From the records below, give the number of lines that contain the string "channel", without any other text.

DATA START

-- ==== Sys2Proof/Machine/AtuRegs.lean ====
section
/-!
DEFINITION. AtuRegs.lean: the ATU register map (R280), field types (R12), ownership (R281), status flags with their event
counters (R15, R16), resource claims (R286) and the SRAM pool (R287) of spec/07_atu_boundary.md.
-/
namespace Sys2Proof.Machine

/-! ### The register map -/

/-- Who may write a register's RW, RWO and WO fields (R281): a unit by its ATU_OWNER bit, the host alone, or either side. -/
inductive Owner where
  | bit (k : Nat)
  | hostOnly
  | anySide
  deriving DecidableEq, Repr

/-- The unit a register belongs to, for NOT_PRESENT (R7). -/
inductive Presence where
  | always | trace | log | evrec
  deriving DecidableEq, Repr

/-- One row of the register map: `count` registers from `base`, `stride` apart, with their field masks by type (R12). -/
structure RegRow where
  base   : Nat
  count  : Nat := 1
  stride : Nat := 4
  rw     : Nat := 0
  w1c    : Nat := 0
  wo     : Nat := 0
  rwo    : Nat := 0
  owner  : Owner := .anySide
  unit   : Presence := .always
  deriving DecidableEq, Repr

/-- Whether a row holds a register at an offset. -/
def RegRow.holds (r : RegRow) (off : Nat) : Bool :=
  decide (r.base ≤ off) && decide ((off - r.base) % r.stride = 0) && decide ((off - r.base) / r.stride < r.count)

def allBits : Nat := 0xFFFFFFFF

/-- Offsets 0x0000 to 0x0154: identity, ownership, reset, error log, boundary, stroke output, time. -/
def atuRowsA : List RegRow :=
  [{ base := 0x0000, count := 3 }, { base := 0x000C, rw := 0xFFFF, owner := .hostOnly },
   { base := 0x0010, wo := 0xFFFF }, { base := 0x0014, count := 2 }, { base := 0x0020, count := 4 },
   { base := 0x0030, w1c := 0xF }, { base := 0x0040, count := 4 },
   { base := 0x0050, rw := 0xFFFF0007, owner := .bit 15 },
   { base := 0x0100, count := 2 }, { base := 0x0108, w1c := 0x3F00 }, { base := 0x010C, count := 4 },
   { base := 0x0120, count := 5 }, { base := 0x0138, count := 2 }, { base := 0x0140, count := 6 }]

/-- The shadow registers and copies of channel n (R108). -/
def atuRowsChan (n : Nat) : List RegRow :=
  [{ base := 0x0500 + 0x20 * n, rw := 0x000FFF1F, owner := .bit n },
   { base := 0x0504 + 0x20 * n, rw := allBits, owner := .bit n },
   { base := 0x0508 + 0x20 * n, count := 6 },
   { base := 0x1000 + 0x200 * n, count := 128, rw := allBits, owner := .bit n }]

/-- Offsets 0x0400 to 0x0880 and 0x2000 to 0x21FC: snapshots, commits, frames, spill, resend, check scan, claims. -/
def atuRowsB : List RegRow :=
  [{ base := 0x0400, w1c := 0x1F }, { base := 0x0404 }, { base := 0x0440, count := 5 }, { base := 0x0480, count := 16 },
   { base := 0x0600, rw := allBits }, { base := 0x0604, rw := 0xFFFF }, { base := 0x0608, wo := 0x1FF },
   { base := 0x060C, count := 3 }, { base := 0x0700, wo := 0xFF }, { base := 0x0704, w1c := 0x1F },
   { base := 0x0708, count := 4, rw := allBits, owner := .hostOnly }, { base := 0x0718, rw := 0x11F, owner := .hostOnly },
   { base := 0x0720, count := 4 }, { base := 0x0740, count := 5 },
   { base := 0x0760, count := 2, stride := 8, rw := allBits, owner := .bit 14 },
   { base := 0x0764, count := 2, stride := 8, rw := 0xFFFF, owner := .bit 14 },
   { base := 0x0770, wo := 0x1FF, owner := .bit 14 }, { base := 0x0774 },
   { base := 0x0780, rw := 0x3, owner := .bit 13 }, { base := 0x0784, count := 3, rw := allBits, owner := .bit 13 },
   { base := 0x0790, wo := 0x3, owner := .bit 13 }, { base := 0x0794, count := 2, rw := allBits, owner := .bit 13 },
   { base := 0x079C, count := 3 }, { base := 0x0800, count := 8 }, { base := 0x0880 }, { base := 0x2000, count := 128 }]

/-- One masking range (offset 0x3200 + 0x40 m). -/
def atuRowsRange (m : Nat) : List RegRow :=
  [{ base := 0x3200 + 0x40 * m, count := 4, rw := allBits, owner := .bit 8, unit := .trace },
   { base := 0x3210 + 0x40 * m, rw := 0xFFFF0007, owner := .bit 8, unit := .trace },
   { base := 0x3214 + 0x40 * m, count := 4, rw := allBits, owner := .bit 8, unit := .trace }]

/-- One log pattern (offset 0x4000 + 0x80 k). -/
def atuRowsPattern (k : Nat) : List RegRow :=
  [{ base := 0x4000 + 0x80 * k, count := 16, rw := allBits, owner := .bit 9, unit := .log },
   { base := 0x4040 + 0x80 * k, rw := 0x7F, owner := .bit 9, unit := .log }, { base := 0x4044 + 0x80 * k, unit := .log }]

/-- Trace and log-matcher control (offsets 0x3000 to 0x384C). -/
def atuRowsC : List RegRow :=
  [{ base := 0x3000, rw := allBits, owner := .bit 8, unit := .trace }, { base := 0x3004, wo := 0x3, owner := .bit 8, unit := .trace },
   { base := 0x3008, w1c := 0x7F00, unit := .trace }, { base := 0x3010, rw := 0xFFFF0FFF, owner := .bit 8, unit := .trace },
   { base := 0x3014, rw := 0xFFFFFF, owner := .bit 8, unit := .trace },
   { base := 0x3018, rw := allBits, owner := .bit 8, unit := .trace }, { base := 0x301C, rw := 0xFFFF, owner := .bit 8, unit := .trace },
   { base := 0x3020, count := 2, rwo := allBits, owner := .hostOnly, unit := .trace },
   { base := 0x3028, count := 2, wo := allBits, unit := .trace }, { base := 0x3030, rw := allBits, unit := .trace },
   { base := 0x3034, rw := 0xFFFF, unit := .trace }, { base := 0x3040, count := 7, unit := .trace },
   { base := 0x3060, count := 2, rw := allBits, owner := .hostOnly, unit := .trace },
   { base := 0x3068, rw := 0x1F, owner := .hostOnly, unit := .trace }, { base := 0x3070, count := 2, unit := .trace },
   { base := 0x3100, count := 16, stride := 8, rw := 0x3F, owner := .bit 8, unit := .trace },
   { base := 0x3104, count := 16, stride := 8, unit := .trace },
   { base := 0x3800, rw := 0x3FFFF, owner := .bit 9, unit := .log },
   { base := 0x3804, count := 2, rw := allBits, owner := .hostOnly, unit := .log },
   { base := 0x380C, wo := 0x1FFFFFF, owner := .hostOnly, unit := .log }, { base := 0x3810, w1c := 0xF00, unit := .log },
   { base := 0x3814, unit := .log }, { base := 0x3840, count := 4, unit := .log }]

/-- One ageing site (offset 0x5100 + 0x40 k). -/
def atuRowsSite (k : Nat) : List RegRow :=
  [{ base := 0x5100 + 0x40 * k, rw := 0xC, owner := .bit 11 }, { base := 0x5104 + 0x40 * k, rw := 0xFFFF, owner := .bit 11 },
   { base := 0x5108 + 0x40 * k, rw := allBits, owner := .bit 11 }, { base := 0x510C + 0x40 * k, count := 2 },
   { base := 0x5114 + 0x40 * k, rw := 0xFFFFF, owner := .bit 11 },
   { base := 0x5118 + 0x40 * k, count := 8, rw := allBits, owner := .bit 11 }, { base := 0x5138 + 0x40 * k }]

/-- Ageing, sanding, event recorder, safety and die-port registers (offsets 0x5000 to 0x70FC). -/
def atuRowsD : List RegRow :=
  [{ base := 0x5000, rw := 0xFFFFFF01, owner := .bit 11 }, { base := 0x5004, rw := allBits, owner := .bit 11 },
   { base := 0x5008, w1c := 0x1F }, { base := 0x500C, count := 4 }, { base := 0x5040, count := 5 },
   { base := 0x5A00, rw := 0xFFFF, owner := .bit 10 }, { base := 0x5A04, count := 3, rw := allBits, owner := .bit 10 },
   { base := 0x5A10, w1c := 0x3F }, { base := 0x5A14, wo := allBits, owner := .bit 10 }, { base := 0x5A18 },
   { base := 0x5A40, count := 6 }, { base := 0x5A80, count := 64 },
   { base := 0x6000, rw := 0xFFFFFF0F, owner := .bit 12, unit := .evrec }, { base := 0x6004, w1c := 0xF00, unit := .evrec },
   { base := 0x6008, count := 2 }, { base := 0x6010, count := 2, unit := .evrec },
   { base := 0x6018, rw := 0xFFFF, unit := .evrec }, { base := 0x601C, unit := .evrec },
   { base := 0x6020, wo := 0x1, owner := .bit 12, unit := .evrec }, { base := 0x6024, count := 2, unit := .evrec },
   { base := 0x6040, count := 4, unit := .evrec },
   { base := 0x6080, count := 32, rw := allBits, owner := .hostOnly, unit := .evrec },
   { base := 0x6100, wo := 0x1FFF07, owner := .hostOnly, unit := .evrec },
   { base := 0x6800, w1c := 0x1FF0000 }, { base := 0x6804, count := 2 }, { base := 0x6840, count := 9 },
   { base := 0x7000, w1c := 0x1F00 }, { base := 0x7004, count := 7 }, { base := 0x7040, count := 5 },
   { base := 0x7080, w1c := 0x1F00 }, { base := 0x7084, count := 7 }, { base := 0x70C0, count := 5 }]

/-- The whole register map (R280). -/
def atuRows : List RegRow :=
  atuRowsA ++ atuRowsB ++ atuRowsC ++ atuRowsD ++ (List.range 8).flatMap atuRowsChan ++ (List.range 8).flatMap atuRowsRange ++
    (List.range 16).flatMap atuRowsPattern ++ (List.range 32).flatMap atuRowsSite

/-- The row that holds an offset; none where the offset is unmapped. -/
def atuRow (off : Nat) : Option RegRow := atuRows.find? (·.holds off)

/-! ### Reading and writing the register file -/

/-- The stored word of an ATU register. -/
def Atu.reg (a : Atu) (off : Nat) : Word := rget a.regs off

/-- Field [hi:lo] of an ATU register. -/
def Atu.fld (a : Atu) (off hi lo : Nat) : Nat := wfld (a.reg off) hi lo

/-- Bit `k` of an ATU register. -/
def Atu.bit (a : Atu) (off k : Nat) : Bool := wbit (a.reg off) k

/-- Store a word in an ATU register. -/
def Atu.setReg (a : Atu) (off : Nat) (v : Word) : Atu := { a with regs := rset a.regs off v }

/-- Store a number, modulo 2^32, in an ATU register. -/
def Atu.setRegN (a : Atu) (off v : Nat) : Atu := { a with regs := rsetN a.regs off v }

/-- Replace a field of an ATU register. -/
def Atu.setFld (a : Atu) (off hi lo v : Nat) : Atu := a.setReg off (wsetFld (a.reg off) hi lo v)

/-- Advance a counter register modulo 2^32. -/
def Atu.inc (a : Atu) (off n : Nat) : Atu := { a with regs := rinc a.regs off n }

/-- A field that saturates at its width. -/
def Atu.incFldSat (a : Atu) (off hi lo : Nat) : Atu :=
  let v := a.fld off hi lo
  if v + 1 < 2 ^ (hi + 1 - lo) then a.setFld off hi lo (v + 1) else a

/-! ### Status flags (R15, R16) -/

/-- A W1C status flag: its register, its bit and the offset of its event counter. -/
structure Flag where
  stat : Nat
  bit  : Nat
  ctr  : Nat
  deriving DecidableEq, Repr

/-- Hardware sets a flag: the bit is 1 and the event counter counts the event, saturating (R16). -/
def raiseFlag (f : Flag) (r : SMap Word) : SMap Word :=
  rincSat (rset r f.stat (rget r f.stat ||| BitVec.ofNat 32 (2 ^ f.bit))) f.ctr

def Atu.flag (a : Atu) (f : Flag) : Atu := { a with regs := raiseFlag f a.regs }

/-- ATU_BND_STATUS bits 0 to 3 (R289). -/
def bndFlag (k : Nat) : Flag := ⟨0x0030, k, 0x0040 + 4 * k⟩
/-- ATU_TIME_STATUS bits 8 to 13 (R79). -/
def timeFlag (k : Nat) : Flag := ⟨0x0108, k, 0x0140 + 4 * (k - 8)⟩
/-- ATU_SNAP_STATUS bits 0 to 4 (R120). -/
def snapFlag (k : Nat) : Flag := ⟨0x0400, k, 0x0440 + 4 * k⟩
/-- ATU_FRAME_STATUS bits 0 to 4 (R150). -/
def frameFlag (k : Nat) : Flag := ⟨0x0704, k, 0x0740 + 4 * k⟩
/-- ATU_TRC_STATUS bits 8 to 14 (R215). -/
def trcFlag (k : Nat) : Flag := ⟨0x3008, k, 0x3040 + 4 * (k - 8)⟩
/-- ATU_LOG_STATUS bits 8 to 11 (R215). -/
def logFlag (k : Nat) : Flag := ⟨0x3810, k, 0x3840 + 4 * (k - 8)⟩
/-- ATU_SAND_STATUS bits 0 to 5 (R242). -/
def sandFlag (k : Nat) : Flag := ⟨0x5A10, k, 0x5A40 + 4 * k⟩
/-- ATU_AGE_STATUS bits 0 to 4 (R259). -/
def ageFlag (k : Nat) : Flag := ⟨0x5008, k, 0x5040 + 4 * k⟩
/-- ATU_EVR_STATUS bits 8 to 11 (R258). -/
def evrFlag (k : Nat) : Flag := ⟨0x6004, k, 0x6040 + 4 * (k - 8)⟩
/-- ATU_SAFE_STATUS bits 16 to 24 (R698). -/
def safeFlag (k : Nat) : Flag := ⟨0x6800, k, 0x6840 + 4 * (k - 16)⟩

/-- Register base of a port: A at 0x7000, B at 0x7080. -/
def portBase (p : PortId) : Nat := match p with | .a => 0x7000 | .b => 0x7080
/-- ATU_DPx_STATUS bits 8 to 12 (R324). -/
def dpFlag (p : PortId) (k : Nat) : Flag := ⟨portBase p, k, portBase p + 0x40 + 4 * (k - 8)⟩

/-! ### Capabilities and identity -/

/-- ATU_CAPS fields (R8). -/
def Atu.traceSources (a : Atu) : Nat := a.fld 0x0004 24 20
def Atu.clkRegions (a : Atu) : Nat := a.fld 0x0004 19 15
def Atu.tapBlocks (a : Atu) : Nat := a.fld 0x0004 14 10
def Atu.hasPortB (a : Atu) : Bool := a.bit 0x0004 9
def Atu.hasEvr (a : Atu) : Bool := a.bit 0x0004 7
def Atu.hasCodec (a : Atu) : Bool := a.bit 0x0004 6
def Atu.hasLog (a : Atu) : Bool := a.bit 0x0004 5
def Atu.hasTrace (a : Atu) : Bool := a.bit 0x0004 4

/-- Whether the unit of a register is present (R7). -/
def Atu.present (a : Atu) (u : Presence) : Bool :=
  match u with
  | .always => true
  | .trace => a.hasTrace
  | .log => a.hasLog
  | .evrec => a.hasEvr

/-- Whether a side may write a register's owned fields (R281). -/
def Atu.mayWrite (a : Atu) (o : Owner) (s : Side) : Bool :=
  match o, s with
  | .anySide, _ => true
  | .hostOnly, .host => true
  | .hostOnly, .agg => false
  | .bit k, .host => !a.bit 0x000C k
  | .bit k, .agg => a.bit 0x000C k

/-- ATU_BND_STATUS.ID_INVALID: DIE_ID[5:0] is not 0 (R275). -/
def Atu.idInvalid (a : Atu) : Bool := a.bit 0x0030 8

/-! ### Resource claims and the SRAM pool (R286, R287) -/

/-- ATU_CLAIMk.HOLDER. -/
def Atu.claimHolder (a : Atu) (k : Nat) : Nat := a.fld (0x0800 + 4 * k) 7 0

def sideNat (s : Side) : Nat := match s with | .host => 0 | .agg => 1

/-- Write claim entry k. -/
def Atu.setClaim (a : Atu) (k holder index : Nat) (s : Side) : Atu :=
  a.setRegN (0x0800 + 4 * (k % 8)) (holder + 256 * index + 65536 * sideNat s)

/-- Free claim entry k. -/
def Atu.freeClaim (a : Atu) (k : Nat) : Atu := a.setRegN (0x0800 + 4 * (k % 8)) 0

/-- The lowest free DMA channel, as a claim entry 4 to 6. -/
def Atu.freeDma (a : Atu) : Option Nat := [4, 5, 6].find? fun k => a.claimHolder k = 0

/-- Free every DMA entry that a holder has. -/
def Atu.releaseDma (a : Atu) (holder : Nat) : Atu :=
  [4, 5, 6].foldl (fun a k => if a.claimHolder k = holder then a.freeClaim k else a) a

/-- Granules held by trace sources not OFF and by the log matcher (R287). -/
def Atu.poolTrace (a : Atu) : Nat :=
  ((List.range 16).filter fun n => a.fld (0x3100 + 8 * n) 2 0 ≠ 0).length + b2n (a.bit 0x3800 17)

/-- ATU_POOL.TOTAL (R287). -/
def Atu.poolTotal (a : Atu) : Nat := a.fld 0x0880 15 8

end Sys2Proof.Machine
end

DATA END

TASK OUTPUT ▸
2